** Opening DATA PROVIDED block **
/-- The current activation (R57, R74, R445). -/
structure Activation where
  epc : Word
  /-- s4 at entry. -/
  tag : BitVec 9
  lat : Bool
  origin : BitVec 3
  /-- The record is cluster-bound (R59). -/
  cb : Bool
  /-- The message slot that it keeps occupied. -/
  msg : Option MsgSlot
  /-- The launch number, 0 for none. -/
  launch : Nat
  deriving DecidableEq, Repr

/-- A monitor of a core (R324): its core, the physical block, whether it has been triggered, and whether the home's table, which was
full, holds no entry for it. -/
structure Monitor where
  core : Nat
  block : Nat
  hit : Bool
  beyond : Bool
  deriving DecidableEq, Repr

/-- What an instruction that has begun waits for; the core issues nothing meanwhile. -/
inductive Wait where
  /-- SLEEP until CYC reaches the time (R156). -/
  | sleep (until_ : Word)
  /-- MWAIT (R324). -/
  | mwait
  /-- WAITT: the time, whether it traps, and which queues have had their miss counted (R325). -/
  | waitt (until_ : Word) (trap : Bool) (counted : BitVec 4)
  /-- An acquire at its home: cairn, exclusive, try, destination, slot (R310). -/
  | acquire (cairn : Word) (excl try_ : Bool) (d : Nat) (slot : Nat)
  /-- CREST or BAR: scope and context (R269). -/
  | crest (scope ctx : Nat)
  /-- A park that found no free park entry, and its packet, which lacks the park number (R74, R445). -/
  | parkEntry (rec : TaskRecord) (holds : List PassedHold) (msg : Option MsgSlot) (packet : Packet)
  /-- An EXROUTE waits for its answer before a commit point may pass (R384). -/
  | expert
  /-- A follower of a broken caravan, resumed, is to commit its region and reach a boundary once its registers are full (R56, R266). -/
  | leave
  deriving DecidableEq, Repr

/-- What a core is doing (R56, R73, R334, R336, R434). -/
inductive Phase where
  /-- No work was found; the core waits to be woken (R336). -/
  | idle
  /-- At an activation boundary, before its choice (R334). -/
  | boundary
  /-- Running an activation. -/
  | run
  /-- An instruction of the activation waits. -/
  | wait (w : Wait)
  /-- Frozen (R73). -/
  | frozen
  /-- Stopped at a boundary by CMD 4 (R434). -/
  | stopped
  /-- A caravan follower (R264). -/
  | follower
  deriving DecidableEq, Repr

/-- A supervisor command that waits until the instruction in issue, which has committed, has retired (R146, R235, R403): RESTART, KILL, or
the RESUME of a follower of a broken caravan (R266). -/
inductive Closing where
  | restart | kill | leave
  deriving DecidableEq, Repr

/-- The three copies (R208, R211, R212). -/
inductive CopyKind where
  | cpy | cpya | cpyg
  deriving DecidableEq, Repr

/-- A copy operation of a queue (R208 to R214). -/
structure CopyOp where
  kind : CopyKind
  src : Word
  dst : Word
  /-- Length in bytes; for CPYG the entry count. -/
  len : Nat
  /-- CPYA element: B16. -/
  b16 : Bool
  promise : Word
  /-- Destination bytes already acknowledged. -/
  pos : Nat
  /-- CPYG: entries consumed, and bytes of the current entry copied. -/
  entry : Nat
  entryPos : Nat
  deriving DecidableEq, Repr

/-- A copy queue: its operations, oldest first, and QSTn (R55, R207). -/
structure CopyQueue where
  ops : List CopyOp
  stop : Bool
  reason : BitVec 4
  chunk : BitVec 28
  miss : BitVec 16
  deriving DecidableEq, Repr

/-- A block as an engine reads it: data and tag together (R206). -/
structure Block where
  data : BitVec 512
  tag : Tag
  deriving DecidableEq, Repr

/-- An MMA whose operands have been read and checked, not yet accumulated (R195, R206). -/
structure MmaOp where
  tile : Nat
  a : List Block
  b : List Block
  sa : Lane
  sb : Lane
  isat : Bool
  deriving DecidableEq, Repr

/-- A captured instruction: its address, its prefix and its word, and what they stand for; none, an illegal encoding (R218). -/
structure Captured where
  pc : Word
  pfx : Option Pfx
  insn : BitVec 32
  instr : Option Instr
  deriving DecidableEq, Repr

/-- A register of the write footprint of a REPX: its number, whether it is a vector register, and the iteration and position that
write it first and last (R219, R70). -/
structure Footprint where
  vector : Bool
  reg : Nat
  first : Nat × Nat
  last : Nat × Nat
  deriving DecidableEq, Repr

/-- The repetition buffer and sequencer (R55, R218 to R222). -/
structure Rep where
  /-- REPST.STATE. -/
  state : BitVec 2
  cap : List Captured
  /-- n of the latest REPB. -/
  n : Nat
  base : Nat
  size : Nat
  stag : Nat
  /-- The iterations of the latest REPX. -/
  count : Nat
  /-- The iteration and position that issue next. -/
  iter : Nat
  pos : Nat
  footprint : List Footprint
  /-- FCSR at the latest REPX: the rounding mode of the captured instructions, which stand before whatever follows it (R53, R220). -/
  fcsr : BitVec 3
  /-- The instruction that follows the latest REPX: the captured instructions stand just before it (R220). -/
  after : Word
  deriving DecidableEq, Repr

/-- A message for another package in the Erg send buffer (R426). -/
structure RemoteMsg where
  pkg : Nat
  dst : Nat
  ch : Nat
  bytes : List Byte
  /-- Sent, and not yet answered. -/
  sent : Bool
  /-- When it may be sent: after a retry, 1 µs later. -/
  due : Word
  deriving DecidableEq, Repr

/-- One Pliuman core. -/
structure Core where
  -- registers (R47, R48)
  sregs : Vector Word 32
  sfull : BitVec 32
  vregs : Vector VReg 32
  vfull : BitVec 32
  masks : Vector Mask 8
  flags : FlagSets
  tiles : Vector Tile 8
  pc : Word
  rpc : Word
  -- matrix configuration (R192) and code tables (R18)
  tf : Vector (BitVec 2) 8
  isat : Bool
  sa : Lane
  sb : Lane
  c8 : Vector Lane 256
  c4 : Vector Lane 16
  -- control registers (R54, R55)
  lidx : Word
  clsLat : Bool
  clsOrigin : BitVec 3
  clsFill : Bool
  sguard : BitVec 8
  fcsr : BitVec 3
  seed : Word
  /-- CREG bits 33:0. -/
  creg : BitVec 34
  /-- CRSC fields SCALE, NF, CTX and VALID. -/
  crscScale : BitVec 8
  crscNf : Bool
  crscCtx : BitVec 4
  crscValid : Bool
  /-- REGST.ABORTS and REGST.SURR. -/
  aborts : BitVec 16
  surr : BitVec 16
  ydl : Word
  mfl : BitVec 4
  /-- WNOTE.HIT and WNOTE.FF. -/
  wnote : BitVec 5
  /-- CVPOS.POS and CVPOS.SIZE. -/
  cvPos : Nat
  cvSize : Nat
  optH : Word
  trEn : Bool
  trSize : BitVec 4
  trObj : BitVec 23
  /-- TRPOS.OFF, ERR and LAPS. -/
  trOff : BitVec 27
  trErr : Bool
  trLaps : BitVec 32
  -- what the core does
  phase : Phase
  act : Option Activation
  /-- Activations started since reset. -/
  actNo : Nat
  inflight : List Inflight
  outbox : List OutEntry
  /-- The EXROUTE whose answer is outstanding: its destination, and the address after it (R384). -/
  exroute : Option (Nat × Word)
  -- caches and slots
  lines : List Line
  ilines : List ILine
  fenceStamp : Word
  fetchStamp : Word
  /-- The core has executed a FENCE, so its stamps hold. -/
  fenced : Bool
  fetchFenced : Bool
  slots : Vector Slot 8
  slotCount : Nat
  -- engines
  queues : Vector CopyQueue 4
  mops : List MmaOp
  rep : Rep
  -- channels and deque
  buffered : List Buffered
  dqTop : Nat
  dqBot : Nat
  /-- What hardware keeps with the record at each deque position. -/
  dqMeta : List (Nat × Carried)
  /-- Zero-firing pushes waiting for room (R349). -/
  pushBuf : List TaskRecord
  lrun : Nat
  rrLat : Option Nat
  rrBulk : Option Nat
  park : Vector (Option ParkEntry) 16
  parkRec : TaskRecord
  parkNo : BitVec 4
  /-- Fault packets not yet sent (R76). -/
  packets : List Packet
  /-- What the frozen core's instruction waits for, and the cause of its freeze (R73, R77). -/
  frozenWait : Option Wait
  frozenCause : BitVec 8
  /-- The freeze has reported the refused entry at the head of the outbox (R256, R348). -/
  frozenEntry : Bool
  -- caravan: the followers that have still to issue the leader's last instruction (R265)
  followers : List Nat
  /-- The address of that instruction, and the instruction, which the followers issue without fetching it (R264, R265). -/
  carPc : Word
  carIns : Option Captured
  -- debug and trace (R428 to R436)
  trBuf : List Byte
  trDate : Word
  /-- When the oldest record of the buffer was written (R431). -/
  trSince : Word
  trState : BitVec 2
  /-- Since when one cause has held issue, and its reason code (R429). -/
  trHeld : Option (Word × BitVec 8)
  smpint : BitVec 32
  smpFrom : Word
  bppc : Vector Word 2
  bptag : Vector (BitVec 10) 2
  dstatErr : BitVec 8
  stopReq : Bool
  /-- Vacate requested, and vacated (R355). -/
  vacReq : Bool
  vac : Bool
  -- Erg messages (R426)
  emdst : Word
  emsrc : Word
  emstat : BitVec 16
  emBuf : List RemoteMsg
  -- health
  /-- Declared lastingly faulty (R411), and fenced (R412). -/
  faulty : Bool
  fencedOff : Bool
  /-- The uncorrectable block on which this region has already aborted (R71). -/
  lastEcc : Option Nat
  -- the instruction in issue: its word, the prefix that governs it, the repetition iteration and position
  insn : BitVec 32
  pfx : Option Pfx
  repAt : Option (Nat × Nat)
  /-- It has made its commit and still waits to retire (R264, R323, R342, R343). -/
  committed : Bool
  /-- An abort waits until it has retired (R146, R235). -/
  noAbort : Bool
  /-- The supervisor command that takes effect once it has retired. -/
  closing : Option Closing
  /-- The activation has been restarted after its yield deadline, which vacates it no more (R352). -/
  spared : Bool
  /-- A follower of a broken caravan that has still to reach its boundary: it has a region and no activation (R266). -/
  orphan : Bool
  /-- What it read at issue, kept while it waits after its commit (R209, R343, R404). -/
  image : List Byte
  /-- Set once a TOK instruction with traps has made its changes: the packets that it still has to send (R232). -/
  trapsDue : Option (List Packet)
  deriving DecidableEq, Repr

/-! ### Clusters, mesas, package -/

/-- An open round of a crest context (R267). -/
structure Crest where
  isOpen : Bool
  /-- Bits 63:6 of the word that opened the round. -/
  param : Word
  count : Nat
  mag : Lane
  nan : Bool
  inf : Bool
  /-- The cores that have contributed. -/
  parties : List Nat
  deriving DecidableEq, Repr

/-- A 64-byte sector of an L2 slice (R302, R303). -/
structure Sector where
  phys : Nat
  data : BitVec 512
  tag : Tag
  /-- Bit k: byte k, and tag byte k, is held. A sector that a store's miss has allocated holds no byte yet. -/
  valid : BitVec 64
  tagValid : BitVec 5
  fill : Word
  epoch : Word
  deriving DecidableEq, Repr

/-- A cached translation: one page or one granule (R284). -/
structure Translation where
  id : BitVec 23
  gen : BitVec 16
  /-- Object offset and length of the page or granule. -/
  off : Nat
  len : Nat
  phys : Nat
  perm : BitVec 5
  cls : BitVec 2
  cairn : Word
  aliased : Bool
  /-- LEN of the object when it was read. -/
  limit : Nat
  deriving DecidableEq, Repr

/-- One cluster's shared state. -/
structure Cluster where
  l2 : List Sector
  tc : List Translation
  /-- Router cache: expert, its roster version and routable slots (R377). -/
  router : List (Nat × BitVec 8 × BitVec 16)
  crests : Vector Crest 16
  ywin : BitVec 16
  defsteal : BitVec 2
  rqrec : TaskRecord
  deriving DecidableEq, Repr

/-- A shoot-down as SDGO has latched it (R290): the object, the offset and the length of the range, and the lines that stayed dirty because
their home did not answer, as core and address (R291, R427). -/
structure Shot where
  id : Nat
  off : Nat
  len : Nat
  kept : List (Nat × Word)
  deriving DecidableEq, Repr
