-- ==== Sys2Proof/Machine/Ops.lean ====
section
/-!
DEFINITION. The named operations that every meaning is written over: the act of an instruction, scalar registers and their
full/empty bits (R48 to R51), committing a region (R66 to R69, R292), aborting one (R70), reaching a boundary, parking (R72, R445),
TAKING A FAULT as one shared operation (R73 to R77, R266), and retirement (R81, R433).
-/

namespace Sys2Proof.Machine

/-! ### The act of an instruction -/

/-- A fault that freezes its core (R73, R75), with what its packet carries beyond the core's own state. -/
structure Trap where
  cause : BitVec 8
  addr : Word := 0
  det1 : BitVec 32 := 0
  /-- The lane of a fault found at a lane or block (R175). -/
  lane : Option Nat := none
  /-- The fault is of the fetch: INSN is 0 (R139). -/
  fetch : Bool := false
  /-- The refused outbox entry that the packet names (R256, R348). -/
  entry : Option OutEntry := none
  /-- The line whose refused write-back is lost, and its core (R301). -/
  lost : Option (Nat × Word) := none
  /-- The object and offset whose cached translation, on which the access faulted, is dropped (R284). -/
  stale : Option (Nat × Nat) := none
  deriving DecidableEq, Repr

/-- Why an instruction does not retire. -/
inductive Stop where
  /-- It faults. -/
  | trap (t : Trap)
  /-- It touches a non-resident extent at this address (R72); the cached translation to drop (R284). -/
  | park (addr : Word) (stale : Option (Nat × Nat))
  /-- It reads a block that holds an uncorrectable error (R71): physical block, address, and the lane that reads it (R175). -/
  | ecc (block : Nat) (addr : Word) (lane : Option Nat)
  /-- It waits at issue, for the reason code of R428, or 0 where that table names none. -/
  | stall (why : BitVec 8)
  /-- It waits for its own region's posted atomics: the region commits now, and the instruction waits on, for a reason code of R428 or
  0 (R67, R152). -/
  | commitFirst (why : BitVec 8)
  deriving DecidableEq, Repr

/-- What an instruction does to the package, or why it does not retire. -/
abbrev Act := StateT State (Except Stop)

/-- The instruction stops here, without effect. -/
def stop {α : Type} (e : Stop) : Act α := fun _ => .error e

/-- The instruction faults with a cause, an address and a detail (R75). -/
def fault {α : Type} (cause : BitVec 8) (addr : Word := 0) (det1 : BitVec 32 := 0) : Act α :=
  stop (.trap { cause := cause, addr := addr, det1 := det1 })

/-- Cause 0x01. -/
def illegal {α : Type} : Act α := fault 0x01

/-- A check that must hold. -/
def require (ok : Bool) (e : Stop) : Act Unit := if ok then pure () else stop e

/-- Something of the core whose turn it is. -/
def ask {α : Type} (f : Core → α) : Act α := fun s => .ok (f s.core, s)

/-- The core whose turn it is, changed. -/
def change (f : Core → Core) : Act Unit := fun s => .ok ((), { s with core := f s.core })

/-- Something of the package. -/
def askS {α : Type} (f : State → α) : Act α := fun s => .ok (f s, s)

/-- The package, changed. -/
def changeS (f : State → State) : Act Unit := fun s => .ok ((), f s)

/-- A free value drawn from the counter. -/
def drawFree : Act Nat := fun s => .ok (s.nfree, { s with nfree := s.nfree + 1 })

/-- The cached translation of an address, as a name for what a failed access drops (R284). -/
def staleAt (s : State) (addr : Word) : Option (Nat × Nat) :=
  (cached (s.clusterAt (clusterOf s.cid)).tc (objId addr) (objOff addr)).map fun _ => (objId addr, objOff addr)

/-- The stop of a failed translation (R282). -/
def xstop (f : XFail) (addr : Word) (stale : Option (Nat × Nat)) : Stop :=
  match f with
  | .invalid r => .trap { cause := 0x06, addr := addr, det1 := BitVec.ofNat 32 r, stale := stale }
  | .bounds => .trap { cause := 0x04, addr := addr, stale := stale }
  | .permission => .trap { cause := 0x05, addr := addr, stale := stale }
  | .nonResident => .park addr stale

/-- The instruction stops on a failed translation of an address. -/
def xfail {α : Type} (f : XFail) (addr : Word) : Act α := fun s => .error (xstop f addr (staleAt s addr))

/-- The trap of an access to a home that does not answer: cause 0x0C, DET1 2 for a package, 3 for the host link (R427). -/
def lostHome (phys : Nat) (addr : Word) : Trap :=
  { cause := 0x0C, addr := addr, det1 := if kindOf phys = 3 then 3 else 2 }
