-- ==== Sys2Proof/Machine/Erg.lean ====
section
/-!
DEFINITION. Erg (R424 to R427): remote messages, retries, flits and their acknowledgement, ports and unreachable packages.
-/

namespace Sys2Proof.Machine

/-- The fields of EMDST (R426). -/
def emPkg (w : Word) : Nat := (w.extractLsb' 0 10).toNat
def emCore (w : Word) : Nat := (w.extractLsb' 10 12).toNat
def emCh (w : Word) : Nat := (w.extractLsb' 22 6).toNat
def emLen (w : Word) : Nat := (w.extractLsb' 28 7).toNat

/-- The message of two is for the same destination core and channel. -/
def RemoteMsg.sameTo (a b : RemoteMsg) : Bool := a.pkg = b.pkg && a.dst = b.dst && a.ch = b.ch

/-- The first message of the send buffer that may be sent: not sent, its time come, and none before it for its channel (R426). -/
def nextRemote (now : Word) : List RemoteMsg → List RemoteMsg → Option RemoteMsg
  | [], _ => none
  | m :: ms, before =>
    if !m.sent && m.due.ule now && !before.any (·.sameTo m) then some m else nextRemote now ms (before ++ [m])

/-- The first entry of the buffer that equals a message replaced. -/
def replaceFirst (m m' : RemoteMsg) : List RemoteMsg → List RemoteMsg
  | [] => []
  | x :: xs => if x = m then m' :: xs else x :: replaceFirst m m' xs

/-- A remote message dropped and counted in EMSTAT (R426). -/
def dropRemote (k : Nat) (m : RemoteMsg) (s : State) : State :=
  s.modCore k fun c => { c with emBuf := c.emBuf.erase m, emstat := if c.emstat = BitVec.allOnes 16 then c.emstat else c.emstat + 1 }

/-- The ports that are up and not fenced (R411, R412). -/
def enabledPorts (p : Package) : BitVec 16 := p.ergPorts &&& ~~~ p.ergFenced

/-- The port over which a flit goes: the lowest that is enabled (the choice of plane is the hardware's). With none enabled it goes over
port 0, and arrives, until its package is declared unreachable; R427 speaks only of ports that remain up. DESIGN CHOICE (log 32). -/
def livePort (s : State) : Nat := ((List.range 16).find? fun p => (enabledPorts s.pkg).getLsbD p).getD 0

/-- Messages of a core's send buffer that may go leave as flits (R426, R427). -/
def sendRemote (k : Nat) (s : State) : State :=
  match nextRemote s.pkg.cyc (s.coreAt k).emBuf [] with
  | none => s
  | some m =>
    if m.pkg ≠ s.pkg.pkgid.toNat && (assocGet s.pkg.unreachable m.pkg).isSome then
      dropRemote k m (countDrop s (m.pkg * 2 ^ 46))
    else
      let m' := { m with sent := true }
      let s := s.modCore k fun c => { c with emBuf := replaceFirst m m' c.emBuf }
      let s := s.modPkg fun p => { p with replay := p.replay ++ [(livePort s, k, m')] }
      { s with net := s.net ++ [.flit k m'] }

/-- A message placed in the send buffer of core k. -/
def placeRemote (k : Nat) (m : RemoteMsg) (s : State) : State :=
  sendRemote k (s.modCore k fun c => { c with emBuf := c.emBuf ++ [m] })

/-- ERG_RETRY (R426): a message answered with a retry is sent again. -/
def actErgRetry (core : Nat) (s : State) : State := sendRemote core s
def execErgRetry (core : Nat) (s : State) : Host.Outcome State Fault Refusal := .next (actErgRetry core s)

/-- A flit answered: 0 placed, 1 retry after 1 µs, which is 850 cycles (R409), 2 refused. -/
def answerRemote (src : Nat) (m : RemoteMsg) (answer : Nat) (s : State) : State :=
  match answer with
  | 0 => s.modCore src fun c => { c with emBuf := c.emBuf.erase m }
  | 1 => s.modCore src fun c => { c with emBuf := replaceFirst m { m with sent := false, due := s.pkg.cyc + 850 } c.emBuf }
  | _ => dropRemote src m s

/-- The answer of a target package that is not this one, which the manual leaves to that package. -/
def remoteAnswer (s : State) : Nat := Config.pick s.nfree 3 % 3

/-- ERG_FLIT_ARRIVAL (R426, R427): the n-th packet under way is a flit; a duplicate is ignored. -/
def actErgFlitArrival (n : Nat) (s : State) : State :=
  match s.net[n]? with
  | some (.flit src m) =>
    let s := { s with net := s.net.eraseIdx n }
    if !(s.coreAt src).emBuf.contains m then s
    else if m.pkg = s.pkg.pkgid.toNat then
      if !chV (chWord s m.dst m.ch) then answerRemote src m 2 s
      else if channelFull s m.dst m.ch then answerRemote src m 1 s
      else answerRemote src m 0 (placeMessage m.dst m.ch (globalNumber s src) m.bytes none s)
    else answerRemote src m (remoteAnswer s) { s with nfree := s.nfree + 1 }
  | _ => s
def execErgFlitArrival (n : Nat) (s : State) : Host.Outcome State Fault Refusal := .next (actErgFlitArrival n s)

/-- ERG_ACK (R427): the n-th flit of the replay buffers is acknowledged. -/
def actErgAck (n : Nat) (s : State) : State := s.modPkg fun p => { p with replay := p.replay.eraseIdx n }
def execErgAck (n : Nat) (s : State) : Host.Outcome State Fault Refusal := .next (actErgAck n s)

/-- ERG_PORT_DOWN (R427): the port's unacknowledged flits go over a port that stays up. -/
def actErgPortDown (port : Nat) (s : State) : State :=
  let s := s.modPkg fun p => { p with ergPorts := p.ergPorts &&& ~~~ (1#16 <<< port) }
  let q := livePort s
  s.modPkg fun p => { p with replay := p.replay.map fun r => if r.1 = port then (q, r.2) else r }
def execErgPortDown (port : Nat) (s : State) : Host.Outcome State Fault Refusal := .next (actErgPortDown port s)

/-- ERG_UNREACHABLE (R420, R427): the package's number is noted; remote messages to it are dropped, and the first access dropped
reports it. -/
def actErgUnreachable (pkg : Nat) (s : State) : State :=
  if pkg = s.pkg.pkgid.toNat || (assocGet s.pkg.unreachable pkg).isSome then s
  else
    let s := s.modPkg fun p =>
      { p with unreachable := assocSet p.unreachable pkg ⟨0, p.cyc⟩, replay := p.replay.filter fun r => r.2.2.pkg ≠ pkg }
    s.listed.foldl (fun s k =>
      ((s.coreAt k).emBuf.filter (·.pkg = pkg)).foldl (fun s m => dropRemote k m (countDrop s (pkg * 2 ^ 46))) s) s
def execErgUnreachable (pkg : Nat) (s : State) : Host.Outcome State Fault Refusal := .next (actErgUnreachable pkg s)

/-- An acknowledgement of a package that was unreachable arrives: accesses to it go on (R427). -/
def packageAnswers (pkg : Nat) (s : State) : State := s.modPkg fun p => { p with unreachable := assocDrop p.unreachable pkg }

/-- A message from a core of another package is placed in its channel, with s2 as R426 gives; a refusal or a retry is an answer to
that package, which keeps the message. -/
def messageInbound (pkg sender dst ch : Nat) (bytes : List Byte) (s : State) : State :=
  if !chV (chWord s dst ch) || channelFull s dst ch || bytes.length = 0 || 64 < bytes.length then s
  else placeMessage dst ch (pkg * 4096 + sender) bytes none s

/-- ERG_LINK_TRAINING (R424): the switch gives the package its number, one of 576; a trained port is up. -/
def actErgLinkTraining (port : Nat) (s : State) : State :=
  let n := Config.pick s.nfree 576 % 576
  { s with nfree := s.nfree + 1 }.modPkg fun p => { p with pkgid := BitVec.ofNat 10 n, ergPorts := p.ergPorts ||| (1#16 <<< port) }
def execErgLinkTraining (port : Nat) (s : State) : Host.Outcome State Fault Refusal := .next (actErgLinkTraining port s)

end Sys2Proof.Machine
end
** Closing DATA PROVIDED block **
EXERCISE >>
Among the entries, how many lines hold the string "inductive"? Answer with a bare number.

ANSWER BOX >>
5